La tensión alcanzará niveles máximos en 'La Promesa' cuando Julieta descubra finalmente la verdad sobre la extorsión llevada a cabo por Ciro. La joven se enterará de hasta dónde han llegado las presiones y los chantajes, una revelación que la dejará exasperada. Experimentará una profunda vergüenza al asimilar todo lo ocurrido a sus espaldas. Ante esta situación, Manuel dará un paso al frente para intentar quitarle peso al asunto. Le pedirá con insistencia que deje de castigarse por unos hechos que ella no ha provocado en absoluto.
Sin embargo, los esfuerzos del heredero chocarán contra un muro infranqueable. Cuando el día llegue a su fin, Ciro le comunicará a Manuel que tanto él como Julieta abandonarán las instalaciones de 'La Promesa'. Tras sufrir enormemente por la pérdida de Jana, ahora tendrá que enfrentarse a la idea de ver partir a Julieta, sumando una segunda gran pérdida a su ya castigado corazón.
Alonso tiembla ante las drásticas decisiones sobre el futuro en ‘La Promesa’

En los próximos minutos de emisión, Leocadia se acercará a Alonso para informarle detalladamente sobre los planes que tienen en mente Curro y Ángela. Le revelará que la pareja está valorando muy seriamente la posibilidad de poner tierra de por medio y marcharse lejos en cuanto logren construir una vida juntos. Semejante confidencia encenderá todas las alarmas del marqués, quien no verá con buenos ojos esta inminente fuga.
La molestia de Alonso será más que evidente. La simple idea de perder a Curro después de todo lo que han atravesado recientemente le resultará insoportable.
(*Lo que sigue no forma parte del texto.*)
/-- Decoding is a bijection between chunks of a type's width and values of its variant: the spec's own inference
(spec/43_typed_values.md section 5). -/
def Obligations.ValueRoundTrip : Prop :=
  (∀ v : TypedValue, decodeChunk? v.type v.encode = some v) ∧
  ∀ (t : DecodeType) (c : List Byte), (c.length = t.width → ∃ v, decodeChunk? t c = some v) ∧
    ∀ v, decodeChunk? t c = some v → v.type = t ∧ v.encode = c ∧ c.length = t.width

/-- The numeric projection is exact on every pattern of every numeric variant: the binary64 pattern it gives reads
as the number the value stands for, a signed zero keeps its sign, and a not-a-number gives some not-a-number
whatever the free draw is. The IEEE 754 readings are the spec's own additions from general knowledge
(spec/93_implementation_defined.md G2, log 14), at spec/43_typed_values.md section 5 (decision D13); the free draw is
log 13, the one not-a-number log 15. -/
def Obligations.NumericProjectionIsExact : Prop :=
  ∀ (v : TypedValue) (call : Nat) (x : NumValue), v.val = some x →
    ∃ d, v.num call = .ok d ∧ binary64Value d = x

/-- Every binary64 not-a-number is some free draw's, and a draw gives nothing else: the projection of a not-a-number
is constrained no further (spec/93_implementation_defined.md U4, log 13). -/
def Obligations.NotANumberDrawIsUnconstrained : Prop :=
  (∀ draw, binary64Value (binary64NaN draw) = .notANumber) ∧
  ∀ d : BitVec 64, binary64Value d = .notANumber → ∃ draw, binary64NaN draw = d

/-- The byte projection gives a `Char`'s byte and is refused on a numeric value [R103]; the numeric projection is
refused on a `Char` [R102], for which `val` is not defined [R101]. The named refusals are the model's choice, following
decision D14 (log 19). -/
def Obligations.ProjectionsRefuseTheWrongVariant : Prop :=
  (∀ (b : Byte) (call : Nat), (TypedValue.char b).num call = .error .numericProjectionOfChar ∧
    (TypedValue.char b).val = none ∧ (TypedValue.char b).byte = .ok b) ∧
  ∀ v : TypedValue, v.type ≠ .char → v.byte = .error .byteProjectionOfNumeric

/-! ### Outcomes -/

/-- The outcome codes (the spec's decision D5) and classes of the taxonomy (spec/60_exceptions.md section 1). -/
def Obligations.OutcomeCodesAndClasses : Prop :=
  ∀ (a : Addr) (h : Byte) (data : List TypedValue),
    ((DecodeOutcome.decodedValue a data).code.toNat = 0 ∧ (DecodeOutcome.decodedValue a data).cls = .value) ∧
    (DecodeOutcome.parseBufferOverrun.code.toNat = 1 ∧ DecodeOutcome.parseBufferOverrun.cls = .recoverable) ∧
    (DecodeOutcome.overflow.code.toNat = 2 ∧ DecodeOutcome.overflow.cls = .recoverable) ∧
    ((DecodeOutcome.invalidHeaderSize a).code.toNat = 3 ∧ (DecodeOutcome.invalidHeaderSize a).cls = .recoverable) ∧
    ((DecodeOutcome.underfull a).code.toNat = 4 ∧ (DecodeOutcome.underfull a).cls = .flowControl) ∧
    ((DecodeOutcome.unconfiguredPort a).code.toNat = 5 ∧ (DecodeOutcome.unconfiguredPort a).cls = .recoverable) ∧
    ((DecodeOutcome.sizeMismatch a).code.toNat = 6 ∧ (DecodeOutcome.sizeMismatch a).cls = .recoverable) ∧
    (DecodeOutcome.unknown.code.toNat = 7 ∧ DecodeOutcome.unknown.cls = .invariantViolation) ∧
    ((DecodeOutcome.unsupportedPacket (.hardwareSource h)).code.toNat = 8 ∧
      (DecodeOutcome.unsupportedPacket (.hardwareSource h)).cls = .recoverable) ∧
    ((DecodeOutcome.unsupportedPacket .sync).code.toNat = 9 ∧
      (DecodeOutcome.unsupportedPacket .sync).cls = .recoverable)

/-- The record of a decoded packet: kind 0, the port, the type's code, the number of values, payload byte `j` in bits
`[8j+7:8j]` and zeros above, header field 0 (spec/30_encoding.md section 4, decision D5). -/
def Obligations.RecordCarriesThePayload : Prop :=
  ∀ (a : Addr) (t : DecodeType) (pl : List Byte), (pl.length = 1 ∨ pl.length = 2 ∨ pl.length = 4) →
    pl.length % t.width = 0 →
    let r := (completionOutcome (.type t) a pl).record
    r.kind = 0 ∧ r.addr = a ∧ r.type = t.code ∧ r.n.toNat = pl.length / t.width ∧ r.hdr = 0 ∧
      (∀ (j : Nat) (b : Byte), pl[j]? = some b → r.data.extractLsb' (8 * j) 8 = b) ∧
      ∀ j, pl.length ≤ j → r.data.extractLsb' (8 * j) 8 = 0

/-- The record of every outcome that carries no value, `Unknown` among them though nothing produces it (log 8): type,
count and data are 0, the address is 0 unless the outcome has one, and only a hardware-source header fills `out_hdr`
(spec/30_encoding.md section 4, decision D5). -/
def Obligations.RecordOfValuelessOutcomes : Prop :=
  ∀ (a : Addr) (h : Byte),
    DecodeOutcome.parseBufferOverrun.record = ⟨1, 0, 0, 0, 0, 0⟩ ∧ DecodeOutcome.overflow.record = ⟨2, 0, 0, 0, 0, 0⟩ ∧
    (DecodeOutcome.invalidHeaderSize a).record = ⟨3, a, 0, 0, 0, 0⟩ ∧
    (DecodeOutcome.underfull a).record = ⟨4, a, 0, 0, 0, 0⟩ ∧
    (DecodeOutcome.unconfiguredPort a).record = ⟨5, a, 0, 0, 0, 0⟩ ∧
    (DecodeOutcome.sizeMismatch a).record = ⟨6, a, 0, 0, 0, 0⟩ ∧
    DecodeOutcome.unknown.record = ⟨7, 0, 0, 0, 0, 0⟩ ∧
    (DecodeOutcome.unsupportedPacket (.hardwareSource h)).record = ⟨8, 0, 0, 0, 0, h⟩ ∧
    (DecodeOutcome.unsupportedPacket .sync).record = ⟨9, 0, 0, 0, 0, 0⟩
Para intentar calmar las aguas y evitar un conflicto mayor, Curro decidirá hablar con el marqués sobre su destino. Durante su conversación, el joven admitirá que marcharse lejos con Ángela es una opción que está sobre la mesa, pero aclarará rápidamente que todavía no han tomado una decisión definitiva.
Los grandes secretos de Adriano salen a la luz y una petición de matrimonio se asoma en los pasillos de ‘La Promesa’

Adriano seguirá esforzándose al máximo, trabajando prácticamente a ciegas, para lograr recuperar su visión. Para ello, practicará diversos ejercicios en la más estricta intimidad junto a Martina, celebrando los pequeños avances que conseguirá gracias a su constancia. Todo parecerá marchar sobre ruedas hasta que un imprevisto rompa la tranquilidad del momento.
Jacobo irrumpirá inesperadamente en la estancia y los sorprenderá en plena sesión de rehabilitación. El asombro dará paso a la indignación, ya que a Jacobo le costará horrores comprender por qué su gran amigo ha decidido ocultarle unos progresos médicos tan sumamente importantes.
No se creerá que nadie de su entorno le haya contado absolutamente nada sobre esta mejoría. Ante esta reacción de incomprensión, Adriano se sentirá embargado por la culpa y llegará a verse a sí mismo como un traidor hacia su amigo. Por su parte, Martina lamentará profundamente no haber reunido el valor necesario para contar la verdad a tiempo.
Las emociones fuertes traspasarán las puertas de la zona noble y llegarán con la misma intensidad a las estancias del servicio. Curro protagonizará uno de los instantes más conmovedores del día al acercarse a Pía con una propuesta muy especial. Le pedirá formalmente que sea su madrina y lo lleve al altar el día de su boda. Esta inmensa muestra de cariño emocionará profundamente a la señora Adarre, aunque su felicidad se verá empañada por un enorme dilema interno. A pesar de la confianza ciega que el joven deposita en ella, seguirá atrapada por el miedo y no se atreverá a confesarle la oscura verdad que guarda sobre Leocadia y la muerte de Jana.
Por otro lado, el amor flotará en el ambiente gracias a un movimiento inesperado en las cocinas de ‘La Promesa’. Después de superar numerosos obstáculos y vivir momentos de gran incertidumbre, Lope decidirá jugárselo todo a una sola carta con Vera. El cocinero abrirá su corazón de par en par, dará el paso definitivo y le pedirá matrimonio formalmente.
El caos también reinará entre el resto de los trabajadores del palacio. María Fernández seguirá demostrando una cabezonería inusual al empeñarse en realizar tareas pesadas como si nada ocurriera, ignorando que su embarazo se encuentra ya en una etapa muy avanzada.
Mientras tanto, la intriga laboral alcanzará su punto álgido cuando Teresa reúna el valor suficiente para desvelar a sus compañeras el motivo real y turbio de su reciente destitución como ama de llaves. Sus explicaciones provocarán una oleada de sorpresa y rotunda indignación entre quienes mejor la conocen, considerando que la trabajadora no merece pasar por semejante injusticia.